[Saved data entries]
▼▼▼

theorem layout26 (x0 x1 x2 c : Nat) (hc : c < 4294967296) (z0 : c / 2097152 % 8 = 0) (z1 : c / 128 % 4 = 0) (z2 : c / 1 % 128 = 0) (f0 : x0 < 2 ^ 3) (f1 : x1 < 2 ^ 2) (f2 : x2 < 2 ^ 7)
    (w : Nat) (e : x0 * 2097152 + (x1 * 128 + (x2 * 1 + c)) = w) :
    w < 2 ^ 32 ∧
    w / 16777216 = c / 16777216 ∧
    bits w 23 21 = x0 ∧
    bits w 8 7 = x1 ∧
    bits w 6 0 = x2 ∧
    bits w 20 9 = bits c 20 9 := by
  show w < 2 ^ 32 ∧
    w / 16777216 = c / 16777216 ∧
    w / 2097152 % 8 = x0 ∧
    w / 128 % 4 = x1 ∧
    w / 1 % 128 = x2 ∧
    w / 512 % 4096 = c / 512 % 4096
  refine ⟨by omega, by omega, by omega, by omega, by omega, by omega⟩

theorem layout27 (x0 x1 x2 c : Nat) (hc : c < 4294967296) (z0 : c / 262144 % 8 = 0) (z1 : c / 128 % 4 = 0) (z2 : c / 1 % 128 = 0) (f0 : x0 < 2 ^ 3) (f1 : x1 < 2 ^ 2) (f2 : x2 < 2 ^ 7)
    (w : Nat) (e : x0 * 262144 + (x1 * 128 + (x2 * 1 + c)) = w) :
    w < 2 ^ 32 ∧
    w / 16777216 = c / 16777216 ∧
    bits w 20 18 = x0 ∧
    bits w 8 7 = x1 ∧
    bits w 6 0 = x2 ∧
    bits w 17 9 = bits c 17 9 ∧
    bits w 31 21 = bits c 31 21 := by
  show w < 2 ^ 32 ∧
    w / 16777216 = c / 16777216 ∧
    w / 262144 % 8 = x0 ∧
    w / 128 % 4 = x1 ∧
    w / 1 % 128 = x2 ∧
    w / 512 % 512 = c / 512 % 512 ∧
    w / 2097152 % 2048 = c / 2097152 % 2048
  refine ⟨by omega, by omega, by omega, by omega, by omega, by omega, by omega⟩

theorem layout28 (x0 x1 x2 x3 x4 c : Nat) (hc : c < 4294967296) (z0 : c / 2097152 % 8 = 0) (z1 : c / 262144 % 8 = 0) (z2 : c / 1024 % 4 = 0) (z3 : c / 128 % 8 = 0) (z4 : c / 1 % 128 = 0) (f0 : x0 < 2 ^ 3) (f1 : x1 < 2 ^ 3) (f2 : x2 < 2 ^ 2) (f3 : x3 < 2 ^ 3) (f4 : x4 < 2 ^ 7)
    (w : Nat) (e : x0 * 2097152 + (x1 * 262144 + (x2 * 1024 + (x3 * 128 + (x4 * 1 + c)))) = w) :
    w < 2 ^ 32 ∧
    w / 16777216 = c / 16777216 ∧
    bits w 23 21 = x0 ∧
    bits w 20 18 = x1 ∧
    bits w 11 10 = x2 ∧
    bits w 9 7 = x3 ∧
    bits w 6 0 = x4 ∧
    bits w 17 12 = bits c 17 12 := by
  show w < 2 ^ 32 ∧
    w / 16777216 = c / 16777216 ∧
    w / 2097152 % 8 = x0 ∧
    w / 262144 % 8 = x1 ∧
    w / 1024 % 4 = x2 ∧
    w / 128 % 8 = x3 ∧
    w / 1 % 128 = x4 ∧
    w / 4096 % 64 = c / 4096 % 64
  refine ⟨by omega, by omega, by omega, by omega, by omega, by omega, by omega, by omega⟩

theorem layout29 (x0 c : Nat) (hc : c < 4294967296) (z0 : c / 131072 % 128 = 0) (f0 : x0 < 2 ^ 7)
    (w : Nat) (e : x0 * 131072 + c = w) :
    w < 2 ^ 32 ∧
    w / 16777216 = c / 16777216 ∧
    bits w 23 17 = x0 ∧
    bits w 16 0 = bits c 16 0 ∧
    bits w 2 0 = bits c 2 0 := by
  show w < 2 ^ 32 ∧
    w / 16777216 = c / 16777216 ∧
    w / 131072 % 128 = x0 ∧
    w / 1 % 131072 = c / 1 % 131072 ∧
    w / 1 % 8 = c / 1 % 8
  refine ⟨by omega, by omega, by omega, by omega, by omega⟩

theorem layout30 (x0 x1 x2 c : Nat) (hc : c < 4294967296) (z0 : c / 131072 % 128 = 0) (z1 : c / 1024 % 128 = 0) (z2 : c / 1 % 4 = 0) (f0 : x0 < 2 ^ 7) (f1 : x1 < 2 ^ 7) (f2 : x2 < 2 ^ 2)
    (w : Nat) (e : x0 * 131072 + (x1 * 1024 + (x2 * 1 + c)) = w) :
    w < 2 ^ 32 ∧
    w / 16777216 = c / 16777216 ∧
    bits w 23 17 = x0 ∧
    bits w 16 10 = x1 ∧
    bits w 1 0 = x2 ∧
    bits w 9 2 = bits c 9 2 := by
  show w < 2 ^ 32 ∧
    w / 16777216 = c / 16777216 ∧
    w / 131072 % 128 = x0 ∧
    w / 1024 % 128 = x1 ∧
    w / 1 % 4 = x2 ∧
    w / 4 % 256 = c / 4 % 256
  refine ⟨by omega, by omega, by omega, by omega, by omega, by omega⟩

theorem layout31 (x0 x1 c : Nat) (hc : c < 4294967296) (z0 : c / 1024 % 128 = 0) (z1 : c / 8 % 128 = 0) (f0 : x0 < 2 ^ 7) (f1 : x1 < 2 ^ 7)
    (w : Nat) (e : x0 * 1024 + (x1 * 8 + c) = w) :
    w < 2 ^ 32 ∧
    w / 16777216 = c / 16777216 ∧
    bits w 16 10 = x0 ∧
    bits w 9 3 = x1 ∧
    bits w 2 0 = bits c 2 0 ∧
    bits w 31 17 = bits c 31 17 := by
  show w < 2 ^ 32 ∧
    w / 16777216 = c / 16777216 ∧
    w / 1024 % 128 = x0 ∧
    w / 8 % 128 = x1 ∧
    w / 1 % 8 = c / 1 % 8 ∧
    w / 131072 % 32768 = c / 131072 % 32768
  refine ⟨by omega, by omega, by omega, by omega, by omega, by omega⟩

▲▲▲

(Exercise directions): Above are the records; from them, give again exactly the lines from the one containing "w / 2097152 % 2048 = c / 2097152 % 2048" through the one containing "bits w 17 12 = bits c 17 12 := by", both included.

(Your response):
    w / 2097152 % 2048 = c / 2097152 % 2048
  refine ⟨by omega, by omega, by omega, by omega, by omega, by omega, by omega⟩

theorem layout28 (x0 x1 x2 x3 x4 c : Nat) (hc : c < 4294967296) (z0 : c / 2097152 % 8 = 0) (z1 : c / 262144 % 8 = 0) (z2 : c / 1024 % 4 = 0) (z3 : c / 128 % 8 = 0) (z4 : c / 1 % 128 = 0) (f0 : x0 < 2 ^ 3) (f1 : x1 < 2 ^ 3) (f2 : x2 < 2 ^ 2) (f3 : x3 < 2 ^ 3) (f4 : x4 < 2 ^ 7)
    (w : Nat) (e : x0 * 2097152 + (x1 * 262144 + (x2 * 1024 + (x3 * 128 + (x4 * 1 + c)))) = w) :
    w < 2 ^ 32 ∧
    w / 16777216 = c / 16777216 ∧
    bits w 23 21 = x0 ∧
    bits w 20 18 = x1 ∧
    bits w 11 10 = x2 ∧
    bits w 9 7 = x3 ∧
    bits w 6 0 = x4 ∧
    bits w 17 12 = bits c 17 12 := by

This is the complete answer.